只是简单的与刚刚进入屋内的宋延平交谈了几句。
本想着只是出来尽个地主之谊的安昭然便仓皇逃离,如此不自然的反应理应让后方注视着的刘松砚察觉出不同寻常的地方。
毕竟在他的认知中,虽然有些时候的安昭然确实在某些事情表现的不像是个符合年龄段的样子。
但是像这么简单问好的时候必然不会像刚才那般出错。
然而碍于此刻身旁还有着宋延平与宋瑜这对父女存在,因此刘松倒也不好趁机向父亲追问。
只是隐约意识到,在自己上午考试的时候,家里应该是发生过什么。
“来来来,先入座吧。”
身后儿子的心思,身为父亲的刘长存并没有察觉,反倒是将自己的注意力全都放在了刚来自己家的父女俩身上。
招呼着二人入座的同时,还不忘叮嘱刚从考场出来的俩孩子先去洗洗手。
随即便自顾自的带领着宋延平先坐在了餐桌前。
既然是父亲的安排,身为儿子的刘松砚倒也没有不遵守的理由,因此轻唤了身旁的宋瑜一声,接着便朝着自己家洗手间的位置走去。
刚进入其中,作为第一次来到刘松砚新家的宋瑜还在观察着卫生间的构造。
然而还未等其看的全面时,忽然传来的关门声却让她被迫停了下来。
转而瞧向了身旁位置,看着站在自己身旁一脸平静面色的刘松砚。
似乎是没明白对方这番关门举动的用意。
可是疑惑刚从脑海中升起,下一秒她就回想起了自己不久前在车上对其做过的事情,考虑到刘松砚不可能是这么轻易就能咽下气的类型,随即便着急忙慌的警告道。

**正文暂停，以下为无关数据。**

/-- A store that is allowed stores what MA gives it, and leaves the writes this causes and the pointer's step. -/
theorem issuesAs_store {val : Views → Nat × List (Nat × RegWrite)} {x : Nat} {more : List (Nat × RegWrite)}
    (hf : accessFault s.chip (thrKey t) ((s.chip.views (thrKey t)).ea f.ptr f.disp) n true = none)
    (hl : legal (s.chip.views (thrKey t)) = true) (hi : exec i s = s.issue t legal (storeL f n val))
    (hx : val (s.chip.views (thrKey t)) = (x, more)) (hw : more ++ (s.chip.views (thrKey t)).step f.ptr.toNat f.u = ws) :
    IssuesAs i t s ws .seq (storeData (thrKey t) ((s.chip.views (thrKey t)).ea f.ptr f.disp) n x s.chip) := by
  refine issue_as hi hl hf ?_ rfl ?_
  · rw [storeL, hx, ← hw, storeEffect]
  · rw [storeL, hx, storeEffect]
    rfl

/-- A store of a narrowed accumulator stores its value, and sets SV when it saturated (R175). -/
theorem issuesAs_storeNarrow {w lo x : Nat} {wide : BitVec w → Nat} {y : BitVec w × Bool}
    (hf : accessFault s.chip (thrKey t) ((s.chip.views (thrKey t)).ea f.ptr f.disp) n true = none)
    (hl : legal (s.chip.views (thrKey t)) = true) (hi : exec i s = s.issue t legal (storeNarrow f n w lo wide))
    (hy : narrow w lo ((s.chip.views (thrKey t)).ma.sat && !f.ns)
      ((s.chip.views (thrKey t)).a (s.chip.views (thrKey t)).ma f.reg.toNat) = y)
    (hx : wide y.1 = x) (hw : svWrite y.2 ++ (s.chip.views (thrKey t)).step f.ptr.toNat f.u = ws) :
    IssuesAs i t s ws .seq (storeData (thrKey t) ((s.chip.views (thrKey t)).ea f.ptr f.disp) n x s.chip) := by
  subst hy hx
  exact issuesAs_store hf hl hi rfl hw

end

/-- Settles O9: each load is `loadL` of its own registers. -/
theorem loadResults : Obligations.LoadResults := by
  intro t f s hns v base ea n step got x free
  have legal {reg : Nat → Bool} (h : reg n = true) : memLegal reg f v = true := memLegal_of v hns h
  exact ⟨fun hf => issuesAs_load hf (legal rfl) rfl rfl, fun hf h => issuesAs_load hf (legal (pairReg_of h)) rfl rfl,
    fun hf h => issuesAs_load hf (legal (quadReg_of h)) rfl rfl, fun hf h => issuesAs_load hf (legal (accReg_of h)) rfl rfl,
    fun hf h => issuesAs_load hf (legal (accReg_of h)) rfl rfl, fun hf h => issuesAs_load hf (legal (lowReg_of h)) rfl rfl,
    fun hf h => issuesAs_load hf (legal (lowReg_of h)) rfl rfl, fun hf h => issuesAs_load hf (legal (accReg_of h)) rfl rfl⟩

/-- Settles O10: each store is `storeL` of its own value; SAT, NS and the bounds of Q1.31 decide what an accumulator gives. -/
theorem storeResults : Obligations.StoreResults := by
  intro t f s v base ea n a step pair stored free asIs high low
  have legal {reg : Nat → Bool} (hns : f.ns = false) (h : reg n = true) : memLegal reg f v = true := memLegal_of v hns h
  have pair_eq (i : Nat) : (v.pair v.ma i).toNat = pair i := toNat_pair v v.ma i
  refine ⟨fun hns hf => issuesAs_store hf (legal hns rfl) rfl rfl rfl,
    fun hns hf h => issuesAs_store hf (legal hns (pairReg_of h)) rfl (congrArg (·, []) (pair_eq n)) rfl,
    fun hns hf h => issuesAs_store hf (legal hns (quadReg_of h)) rfl
      (congrArg (·, []) (congrArg₂ (· + 2 ^ 32 * ·) (pair_eq n) (pair_eq (n + 2)))) rfl,
    fun hns hf h => issuesAs_store hf (legal hns rfl) rfl (congrArg (·, []) (if_pos h)) rfl,
    fun hns hf h => issuesAs_store hf (legal hns rfl) rfl (congrArg (·, []) (if_neg (Nat.not_lt.mpr h))) rfl,
    fun hns hf h => issuesAs_store hf (legal hns (accReg_of h)) rfl rfl rfl,
    fun h hasIs => ?asIs, fun h hhigh => ?high, fun h hlow => ?low⟩
  case asIs =>
    have hin : (v.ma.sat && !f.ns) = false ∨ -(2 ^ 31) ≤ a.toInt ∧ a.toInt < 2 ^ 31 := by
      obtain hns | hsat | hin := hasIs
      · exact .inl (by rw [hns, Bool.not_true, Bool.and_false])
      · exact .inl (by rw [Regs.sat, hsat, Bool.false_and])
      · exact .inr hin
    exact ⟨fun hf => issuesAs_storeNarrow hf (accReg_of h) rfl (narrow_within hin) rfl rfl,
      fun hf => issuesAs_storeNarrow hf (accReg_of h) rfl (narrow_within hin) rfl rfl,
      fun hf => issuesAs_storeNarrow hf (accReg_of h) rfl (narrow_within hin) rfl rfl⟩
  case high =>
    obtain ⟨hns, hsat, habove⟩ := hhigh
    have hasked : (v.ma.sat && !f.ns) = true := by rw [Regs.sat, hsat, hns]; rfl
    exact ⟨fun hf => issuesAs_storeNarrow hf (accReg_of h) rfl (narrow_above hasked habove) rfl rfl,
      fun hf => issuesAs_storeNarrow hf (accReg_of h) rfl (narrow_above hasked habove) rfl rfl,
      fun hf => issuesAs_storeNarrow hf (accReg_of h) rfl (narrow_above hasked habove) rfl rfl⟩
  case low =>
    obtain ⟨hns, hsat, hbelow⟩ := hlow
    have hasked : (v.ma.sat && !f.ns) = true := by rw [Regs.sat, hsat, hns]; rfl
    exact ⟨fun hf => issuesAs_storeNarrow hf (accReg_of h) rfl (narrow_below hasked hbelow) rfl rfl,
      fun hf => issuesAs_storeNarrow hf (accReg_of h) rfl (narrow_below hasked hbelow) rfl rfl,
      fun hf => issuesAs_storeNarrow hf (accReg_of h) rfl (narrow_below hasked hbelow) rfl rfl⟩

end Sys2Proof.Machine
end

section
/-!
SUPPORT. O12 and O13: branches, loops, repeats, control words, and the moves of special registers.
-/

namespace Sys2Proof.Machine

/-! ### Threads by number -/

@[simp] theorem thrKey_div (t : Thr) : thrKey t / 4 = t.core.val := by
  unfold thrKey
  omega

@[simp] theorem thrKey_mod (t : Thr) : thrKey t % 4 = t.thread.val := by
  unfold thrKey
  omega

/-! ### Moves of special registers (R192) -/

/-- A move of a special register of an even pair, or of LC or BX, is legal. -/
theorem sregLegal_of {sreg : BitVec 5} {xr : BitVec 4} (v : Views) (hs : sreg.toNat < 19)
    (hx : sreg.toNat = 16 ∨ sreg.toNat = 17 ∨ xr % 2 = 0) : sregLegal sreg xr 0 v = true := by
  have hreg : (sreg == 16 || sreg == 17 || xr % 2 == 0) = true := by
    rw [Bool.or_eq_true, Bool.or_eq_true, beq_iff_eq, beq_iff_eq, beq_iff_eq, or_assoc]
    exact hx.imp BitVec.eq_of_toNat_eq (Or.imp_left BitVec.eq_of_toNat_eq)
  rw [sregLegal, decide_eq_true hs, hreg]
  rfl
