-- ==== Sys2Proof/Machine/Core.lean ====
section
/-! DEFINITION. The model behind the host's interface. -/

def Sys2Proof.core : Host.Core := { State := Sys2Proof.Machine.State, Fault := Sys2Proof.Machine.Fault, Refusal := Sys2Proof.Machine.Refusal, step := Sys2Proof.Machine.step, reset := Sys2Proof.Machine.State.reset }
end

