theorem step_of_lastAnswer (hpc : s.spfPc = .poll) (hplan : s.plan = .turn .spf :: rest)
    (hans : s.answers = a :: more) (ha : busyAnswer a) (hlimit : pollExpired s.cfg s.pollCnt = true) :
    step s = .next (settle (spfFail .eTimeout (s.afterReads [a] more rest))) := by
  obtain rfl := State.answer_of_cons hans
  rw [step_poll hpc hplan, rdstRule_of_expired (s := { s with plan := rest }) (failed_eq_false_iff.1 ha.1) ha.2
    hlimit, State.polled, State.afterBus_of_cons (s := { s with plan := rest }) hans]
  rfl

/-- Busy answers within the limit, if there is one, keep SPF in the loop, with a read for each. -/
theorem run_busyAnswers {as : List BusAnswer} (hpc : s.spfPc = .poll) (hbusy : ∀ a ∈ as, busyAnswer a)
    (hlimit : belowLimit s.cfg.pollLimit (s.pollCnt + as.length)) (hans : s.answers = as ++ more)
    (hplan : s.plan = spfTurns as.length rest) :
    run as.length s = .next (s.afterReads as more rest) := by
  rw [belowLimit_iff] at hlimit
  induction as generalizing s with
  | nil =>
    obtain rfl : s.answers = more := hans
    obtain rfl : s.plan = rest := hplan
    rw [State.afterReads_nil]; rfl
  | cons a as ih =>
    rw [List.length_cons] at hlimit hplan
    have hexp : pollExpired s.cfg s.pollCnt = false :=
      pollExpired_eq_false_iff.2 fun l hl => by have := hlimit l hl; omega
    have hlimit' : ∀ l, s.cfg.pollLimit = some l → s.pollCnt + 1 + as.length < l := fun l hl => by
      have := hlimit l hl; omega
    have hstep := step_of_busyAnswer hpc hplan hans (hbusy a List.mem_cons_self) hexp
    have hrun := ih (s := s.afterReads [a] (as ++ more) (spfTurns as.length rest)) hpc
      (fun b hb => hbusy b (.tail _ hb)) hlimit' rfl rfl
    rw [State.afterReads_append] at hrun
    exact (run_succ hstep).trans hrun

/-- A poll loop that ends: busy answers within the limit, a clear one, and the two bytes. -/
theorem run_pollLoop {as : List BusAnswer} {z d : BusAnswer} (hpc : s.spfPc = .poll)
    (hbusy : ∀ a ∈ as, busyAnswer a) (hz : clearAnswer z) (hd : d.n ≠ 0)
    (hlimit : belowLimit s.cfg.pollLimit (s.pollCnt + as.length)) (hans : s.answers = as ++ z :: d :: more)
    (hplan : s.plan = spfTurns (as.length + 2) rest) :
    run (as.length + 2) s = .next { s.afterReads (as ++ [z]) more rest with
      spfPc := .conv, acc := d.b0 ++ d.b1
      trace := s.trace ++ statusReads s.cfg (as ++ [z]) ++ [.bus 0x40 [s.cfg.dataReg] 2 d.n [d.b0, d.b1]] } := by
  rw [spfTurns_add] at hplan
  have hclear := step_of_clearAnswer (s := s.afterReads as (z :: d :: more) (spfTurns 2 rest)) hpc rfl rfl hz
  rw [State.afterReads_append] at hclear
  rw [run_add (run_busyAnswers hpc hbusy hlimit hans hplan), run_succ hclear,
    run_succ (step_data_of_answered rfl rfl rfl hd)]
  rfl

/-- The state in `S_CONV` of a cycle whose transactions were answered `c`, `as` and `d`. -/
def State.atConv (c : BusAnswer) (as : List BusAnswer) (d : BusAnswer) (more : List BusAnswer) (rest : List Slot)
    (s : State) : State := { s.afterReads as more rest with
  spfPc := .conv, acc := d.b0 ++ d.b1, trace := s.trace ++ cycleEvents s.cfg s.kind c as d }

/-- A cycle from its accepted `START` to its `CONV`. -/
theorem run_cycle {as : List BusAnswer} {c z d : BusAnswer} (hpc : s.spfPc = .cmd) (hcnt : s.pollCnt = 0)
    (hc : c.n ≠ 0) (hbusy : ∀ a ∈ as, busyAnswer a) (hz : clearAnswer z) (hd : d.n ≠ 0)
    (hlimit : belowLimit s.cfg.pollLimit as.length) (hans : s.answers = c :: as ++ z :: d :: more)
    (hplan : s.plan = spfTurns (as.length + 4) rest) :
    run (as.length + 4) s = .next (settle (convRule (s.atConv c (as ++ [z]) d more rest))) := by
  have hturns : spfTurns (as.length + 3) rest = spfTurns (as.length + 2) (.turn .spf :: rest) :=
    spfTurns_add (as.length + 2) 1 rest
  rw [run_succ (step_cmd_of_answered hpc (rest := spfTurns (as.length + 3) rest) hplan hans hc), run_add (n := 1)
    (run_pollLoop rfl hbusy hz hd (by simpa [hcnt] using hlimit) rfl hturns), run_succ (step_conv rfl rfl), run_zero]
  simp [State.atConv, State.afterReads, cycleEvents]

end

end Sys2Proof.Machine

section
open Sys2Proof Sys2Proof.Machine

/-- Settles O54: without a limit every length is within it. -/
theorem busySensorHangsThePollLoop : Obligations.BusySensorHangsThePollLoop := by
  intro s as more rest hpc hnone hbusy hans hplan
  exact run_busyAnswers hpc hbusy (belowLimit_iff.2 (by simp [hnone])) hans hplan

/-- Settles O53: the busy answers, then the clear one, then the data. -/
theorem pollLoopReadsOnceMoreThanBusy : Obligations.PollLoopReadsOnceMoreThanBusy := by
  intro s as c d more rest hpc hbusy hc hd hlimit hans hplan
  rw [run_pollLoop hpc hbusy hc hd hlimit hans hplan]
  simp [State.afterReads, Nat.add_assoc]

/-- Settles O55: the busy answers before the last are below the limit, and the last reaches it. -/
theorem pollLimitEndsTheCycle : Obligations.PollLimitEndsTheCycle := by
  rintro s as more rest _ last hpc hw hcnt hl rfl hbusy hlast hans hplan
  have hlimit : belowLimit s.cfg.pollLimit (s.pollCnt + as.length) := by simp [hl, hcnt]
  rw [spfTurns_add] at hplan
  have hexp : pollExpired s.cfg (s.pollCnt + as.length) = true := pollExpired_of_le hl (by simp [hcnt])
  have hstep := step_of_lastAnswer (s := s.afterReads as (last :: more) (spfTurns 1 rest)) hpc rfl rfl hlast hexp
  rw [State.afterReads_append, settle_spfFail (s := s.afterReads _ _ _) _ hw] at hstep
  rw [run_add (run_busyAnswers hpc hbusy hlimit hans hplan), run_succ hstep, run_zero]
  simp [State.afterReads, hcnt]

/-- Settles O56: the cycle up to `CONV`, whose numerator SDL latches for the kind it waits for. -/
theorem successfulCycle : Obligations.SuccessfulCycle := by
  intro s c as z d more rest hpc hw hcnt hc hbusy hz hd hlimit hans hplan
  refine ⟨_, run_cycle hpc hcnt hc hbusy hz hd hlimit hans hplan, ?_⟩
  have hacc : (s.atConv c (as ++ [z]) d more rest).acc = acc16 [d.b0, d.b1] := (acc16_pair _ _).symm
  rcases hw with ⟨hw, hk⟩ | ⟨hw, hk⟩
  · rw [settle_convRule_temp (s := s.atConv _ _ _ _ _) hw hk, hacc]
    simp [State.atConv, State.afterReads, hk, convertBytes]
  · rw [settle_convRule_humi (s := s.atConv _ _ _ _ _) hw hk, hacc]
    simp [State.atConv, State.afterReads, hk, convertBytes]

/-- Settles O12: at its own pc each of the two rows is its rule. -/
theorem probeResults : Obligations.ProbeResults := fun _ =>
  ⟨fun hpc => congrArg _ (if_pos hpc), fun hpc => congrArg _ (if_pos hpc)⟩

/-- Settles O21: each row is its transaction (`busXfer`) and nothing else. -/
theorem transactionRows : Obligations.TransactionRows :=
  fun _ => ⟨rfl, rfl, rfl, rfl, rfl⟩
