-- ==== Sys2Proof/Machine/Board.lean ====
section
/-! DEFINITION. The configuration State.reset carries: the example parameter set EX of 93_implementation_defined.md G1 to
G3 (PRESUMED, log 10: the spec gives these values as general knowledge and no statement rests on them), with a reset line, POLL_MAX = INF
("the reference behavior", rule R6) and the pointer reused. -/

namespace Sys2Proof.Machine

/-- The example REGMAP (G1). -/
def exampleRegMap : RegMap where
  PWR := 0x01
  PLL1 := 0x88
  PLL2 := 0x89
  AWXS_L := 0x30
  AWXS_H := 0x31
  AWYS_L := 0x32
  AWYS_H := 0x33
  AWXE_L := 0x34
  AWXE_H := 0x35
  AWYE_L := 0x36
  AWYE_H := 0x37
  BTE_CTRL0 := 0x50
  BTE_CTRL1 := 0x51
  BSX_L := 0x54
  BSX_H := 0x55
  BSY_L := 0x56
  BSY_H := 0x57
  BDX_L := 0x58
  BDX_H := 0x59
  BDY_L := 0x5A
  BDY_H := 0x5B
  BW_L := 0x5C
  BW_H := 0x5D
  BH_L := 0x5E
  BH_H := 0x5F
  FGC_R := 0x63
  FGC_G := 0x64
  FGC_B := 0x65
  BTK_R := 0x63
  BTK_G := 0x64
  BTK_B := 0x65
  DCR := 0x90
  DX0_L := 0x91
  DX0_H := 0x92
  DY0_L := 0x93
  DY0_H := 0x94
  DX1_L := 0x95
  DX1_H := 0x96
  DY1_L := 0x97
  DY1_H := 0x98
  CX_L := 0x99
  CX_H := 0x9A
  CY_L := 0x9B
  CY_H := 0x9C
  CRAD := 0x9D
  DX2_L := 0xA9
  DX2_H := 0xAA
  DY2_L := 0xAB
  DY2_H := 0xAC

/-- INIT_TIMING after its first entry, which alone depends on the depth (G3): PCSR, HDWR, HNDFTR, HNDR, HSTR, HPWR,
VDHR0, VDHR1, VNDR0, VNDR1, VSTR0, VSTR1, VPWR. -/
def exampleTiming : List (Byte × Byte) :=
  [(0x04, 0x82), (0x14, 0x3B), (0x15, 0x00), (0x16, 0x01), (0x17, 0x00), (0x18, 0x05), (0x19, 0x0F), (0x1A, 0x01),
   (0x1B, 0x02), (0x1C, 0x00), (0x1D, 0x07), (0x1E, 0x00), (0x1F, 0x09)]

/-- The 480 x 272 panel of EX at a depth, with the SYSR byte of that depth (G3). -/
def examplePanel (d : Depth) (sysr : Byte) : Panel where
  width := 480
  height := 272
  depth := d
  pll1 := 0x0A
  pll2 := 0x02
  timing := (0x10, sysr) :: exampleTiming
  layer := [(0x20, 0x80)]

/-- The parameter set EX (G3). -/
def exampleParams : Params where
  regmap := exampleRegMap
  ptrPolicy := .reuse
  panels := [examplePanel .d16 0x0C, examplePanel .d8 0x00]
  font := [(0x21, 0x00), (0x22, 0x00)]
  pwrRst := 0x01
  tRst := 0
  tRstPost := 0
  tSoft1 := 0
  tSoft2 := 0
  tPll := 0
  tPoll := 0
  pollMax := none
  hasResetLine := true
  hasIntLine := false
  chipSelect := 0
  shiftR := 0
  shiftG := 0
  shiftB := 0

end Sys2Proof.Machine
end

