-- ==== Sys2Proof/Machine/Ops.lean ====
section
/-! DEFINITION. The operations SEQ's pseudocode is made of: the primitives (rules R10, R11), `Frame` (R139), `abort` and
`finish` (R12, R21, R270), acceptance (R21), the poll loop (R144, R145), and running a list of micro-operations. -/

namespace Sys2Proof.Machine

/-! ### The gap before a primitive -/

/-- What the outside world does around the next primitive; nothing once `env` has run out. -/
def State.now (s : State) : Tick := s.env.headD {}

/-- The gap before a primitive: the tick is used up and its completion steps happen (rules R13, R206, R232). -/
def State.gap (s : State) : State := { s with env := s.env.tail, dev := s.dev.complete s.now }

/-- SEQ's own reset (rules R52, R300): SEQ returns to its reset values, SEQ.op keeps what it holds (don't-care), the
pseudocode in progress is dropped, and DEV is not touched. -/
def State.resetSeq (s : State) : State := { s with seq := { Seq.reset with op := s.seq.op } }

/-- A primitive is performed: SEQ.step counts it (rule R22) and `bus` records it. -/
def State.perform (s : State) (p : Prim) : State :=
  { s with
    seq := { s.seq with step := s.seq.step + 1 }
    bus := s.bus ++ [{ phase := s.seq.phase, prim := p }] }

/-! ### Ending a command -/

/-- `Release()` (rule R11). -/
def State.release (s : State) : State :=
  { s.perform .release with seq := { (s.perform .release).seq with hold := false } }

/-- `ResetLine(level); SEQ.resetn <- level` (rules R11, R163). Level 0 resets DEV (rule R302), and SEQ's shadow is `?` from then
on, as rule R54 asks of a device reset (log 19). -/
def State.driveReset (s : State) (level : Bool) : State :=
  { s.perform (.resetLine level) with
    seq := { (s.perform (.resetLine level)).seq with
      resetn := level
      cur := if level then s.seq.cur else .unknown }
    dev := if level then s.dev else s.dev.hardReset }

/-- SEQ.cfg after a failure: an INIT that a transport failure ends leaves it invalid (rule R171, log 17). -/
def Seq.cfgAfterAbort (q : Seq) (x : Result) : Option DeviceConfig :=
  if q.busy && q.op.code == 0x10 && x == .busTransportFailure then none else q.cfg

/-- A primitive of `abort`, and what follows it: like any primitive it has a gap before it (rule R13), in which DEV may complete
and SEQ may be reset (log 18). -/
def State.closing (s : State) (body k : State → State) : State :=
  if s.now.seqReset then s.gap.resetSeq else k (body s.gap)

/-- `if SEQ.hold = 1: Release()` (rule R270), and what follows. -/
def State.letGo (s : State) (k : State → State) : State := if s.seq.hold then s.closing State.release k else k s

/-- `if SEQ.resetn = 0: ResetLine(1); SEQ.resetn <- 1` (rule R270), and what follows. -/
def State.lineHigh (s : State) (k : State → State) : State :=
  if s.seq.resetn then k s else s.closing (fun t => t.driveReset true) k

/-- `SEQ.result <- X; SEQ.phase <- IDLE; SEQ.busy <- 0` (rule R270). -/
def State.post (s : State) (x : Result) : State :=
  { s with
    seq := { s.seq with
      result := x
      phase := .idle
      busy := false
      cfg := s.seq.cfgAfterAbort x
      ucode := [] } }

/-- `abort(X)` (rule R270), the only entry into failure handling: the bus and the reset line are released, the result is
posted, SEQ is idle. There is nothing to return from (rule R272). -/
def State.abort (s : State) (x : Result) : State := s.letGo fun t => t.lineHigh fun u => u.post x

/-- SEQ.rdata when a command ends OK (rules R28, R137, R138, R141, R143). -/
def Seq.returned (q : Seq) (r : Ret) : Half :=
  match r with
  | .none => q.rdata
  | .byte => zext16 q.rx
  | .word => join16 q.rxPrev q.rx

/-- `finish(code)` (rules R12, R21), with the value a read command returns. -/
def State.finish (s : State) (x : Result) (r : Ret) : State :=
  { s with
    seq := { s.seq with
      result := x
      rdata := s.seq.returned r
      phase := .idle
      busy := false
      ucode := [] } }

/-- Acceptance (rule R21). -/
def State.accept (s : State) (op : Op) : State :=
  { s with seq := { s.seq with op := op, busy := true, step := 0, pollcnt := 0 } }

/-! ### One frame -/

/-- A data write through SEQ's pointer that resets DEV (rule R303): the shadow names PWR and the byte has the reset bit. -/
def Seq.resetsDevice (P : Params) (q : Seq) (b : Byte) : Bool := q.cur == .known (P.addr .PWR) && b &&& P.pwrRst != 0

/-- SEQ.cur after a frame that did not fail (rule R139); a data write that resets DEV leaves it `?` (rules R23, R54, D47). -/
def Seq.curAfter (P : Params) (q : Seq) (op : FrameOp) (p : Byte) : Unk Byte :=
  match op with
  | .cmdw => .known p
  | .datw => if q.resetsDevice P p then .unknown else adv P q.cur
  | .datr => adv P q.cur
  | .stsr => q.cur

/-- DEV has performed the frame's action and SEQ takes the byte it returned. -/
def State.sent (s : State) (op : FrameOp) (p : Byte) : State :=
  let reply := s.dev.reply s.P s.draws op
  let t := s.perform (.xfer op p reply)
  { t with
    seq := { t.seq with
      cur := s.seq.curAfter s.P op p
      rx := reply.getD s.seq.rx
      rxPrev := if reply.isSome then s.seq.rx else s.seq.rxPrev }
    dev := s.dev.after s.P s.draws op p
    draws := s.draws + 1 }

/-- The transport failed: SEQ.cur is `?`, and DEV either acted on the frame or did not (rule R139). -/
def State.unsent (s : State) (op : FrameOp) (p : Byte) (acted : Bool) : State :=
  let t := s.perform (.xferFailed op p)
  { t with
    seq := { t.seq with cur := .unknown }
    dev := if acted then s.dev.after s.P s.draws op p else s.dev
    draws := s.draws + 1 }

/-! ### Micro-operations -/

/-- What a micro-operation leads to: the next one, the end of the model's step (log 7), the end of the command, or another
poll iteration. -/
inductive Flow where
  | go (s : State)
  | pause (s : State)
  | halt (s : State)
  | again (k : PollKind) (s : State)

/-- The gap before a primitive, in which SEQ may be reset (rules R300, R331). -/
def State.inGap (s : State) (body : State → Flow) : Flow :=
  if s.now.seqReset then .halt s.gap.resetSeq else body s.gap

/-- After a primitive the model's step may end (log 7). -/
def Tick.onward (t : Tick) (s : State) : Flow := if t.pause then .pause s else .go s

/-- A primitive that cannot fail (rule R11). -/
def State.primitive (s : State) (body : State → State) : Flow := s.inGap fun t => s.now.onward (body t)

/-- `Frame(op, p)` (rule R139): the transport's answer decides. -/
def State.frame (s : State) (op : FrameOp) (p : Byte) : Flow :=
  s.inGap fun t =>
    match s.now.fate with
    | .ok => s.now.onward (t.sent op p)
    | .failActed => .halt ((t.unsent op p true).abort .busTransportFailure)
    | .failLost => .halt ((t.unsent op p false).abort .busTransportFailure)

/-- The frames of one poll iteration: `RdReg(a)` or `STSR` (rules R144, R145). -/
def pollFrames (k : PollKind) : List Micro :=
  match k with
  | .reg a _ => [.frame .cmdw a, .frame .datr 0x00]
  | .status _ => [.frame .stsr 0x00]

/-- The mask a poll tests. -/
def PollKind.mask : PollKind → Byte
  | .reg _ m => m
  | .status m => m

/-- The end of a poll iteration (rules R144, R145): clear bits end the loop; a busy read is counted; the POLL_MAX-th one
is DeviceTimeout; otherwise SEQ waits T_POLL and reads again. -/
def State.pollTest (s : State) (k : PollKind) : Flow :=
  if s.seq.rx &&& k.mask = 0 then .go s
  else
    let s1 := { s with seq := { s.seq with pollcnt := s.seq.pollcnt + 1 } }
    if s.P.pollMax = some s1.seq.pollcnt then .halt (s1.abort .deviceTimeout)
    else s1.inGap fun t => .again k (t.perform (.delay .tPoll))

/-- One micro-operation. -/
def State.micro (s : State) (m : Micro) : Flow :=
  match m with
  | .hold => s.primitive fun t => { t.perform .hold with seq := { (t.perform .hold).seq with hold := true } }
  | .release => s.primitive State.release
  | .frame op p => s.frame op p
  | .writeSet => s.frame .datw (setRst s.P s.seq.rx)
  | .writeClr => s.frame .datw (clrRst s.P s.seq.rx)
  | .delay d => s.primitive fun t => t.perform (.delay d)
  | .resetLine level => s.primitive fun t => t.driveReset level
  | .phase p => .go { s with seq := { s.seq with phase := p } }
  | .pllDone v => .go { s with seq := { s.seq with pllDone := v } }
  | .forget => .go { s with seq := { s.seq with cur := .unknown } }
  | .pollStart => .go { s with seq := { s.seq with pollcnt := 0 } }
  | .pollTest k => s.pollTest k
  | .setCfg d =>
    .go { s with
      seq := { s.seq with
        cfg := some
          { width := s.seq.op.width
            height := s.seq.op.height
            colorDepth := d
            chipSelect := s.P.chipSelect
            resetLine := s.P.hasResetLine
            interruptLine := s.P.hasIntLine } } }
  | .finish r => .halt (s.finish .ok r)

/-- The pseudocode in progress is remembered for the next step. -/
def State.keep (s : State) (k : List Micro) : State := { s with seq := { s.seq with ucode := k } }

/-- Runs micro-operations until they end, the command ends, the step is to end, or a poll iteration has read busy (then the
next step makes the next iteration, log 7). -/
def run : List Micro → State → State
  | [], s => s.keep []
  | m :: k, s =>
    match s.micro m with
    | .go t => run k t
    | .pause t => t.keep k
    | .halt t => t
    | .again p t => t.keep (pollFrames p ++ m :: k)

/-- Frames in one bus-held window of their own: "`Frame` must be called with `SEQ.hold = 1`" (rules R25, R139, D13). Where SEQ
holds the bus already, the window is the enclosing command's (rule R121). -/
def State.inWindow (s : State) (body : List Micro) : State :=
  run (if s.seq.hold then body else [.hold] ++ body ++ [.release]) s

end Sys2Proof.Machine
end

“我......我下次不那样做就是了,你也别想对我也做什么!”
突如其来的一句警告,让刚准备说话的刘松砚愣在了当场。
正眼瞧着面前的身影,望着宋瑜后退到洗手台位置,双手情不自禁护在身前的画面。
依然一副自己正要对其做出不轨之事,而她则是一副抵御的姿态。
看着出现在自己眼前的画面,刘松砚一时竟感觉到了前所未有的无语,也不清楚眼前的宋瑜是否有什么被迫害妄想症,沉默了片刻后便立即开口道。
“别发挥你那神奇的想象力了,我现在有正事要问你!”
“什么事?”
虽然事情的发展与自己预期的不太一样,但孤男寡女共处同一所卫生间内,宋瑜依旧保持着该有的警惕。
倒也不是对刘松现这个人有所防备,主要是卫生间的一门之隔外就是双方的家人在场。
如若当下是个四处无人的地方,她倒也可以勉为其难的同意一下。
但是就算如今的宋瑜确实对刘松砚有好感,也还没到在这种地方这种处境下还能为所欲为的地步。
因此这才演变成了当下的局面。
而瞧见对方依旧一副防着自己的模样后,相较于刚刚察觉到的重点,此刻的刘松砚也不再关注这点小事。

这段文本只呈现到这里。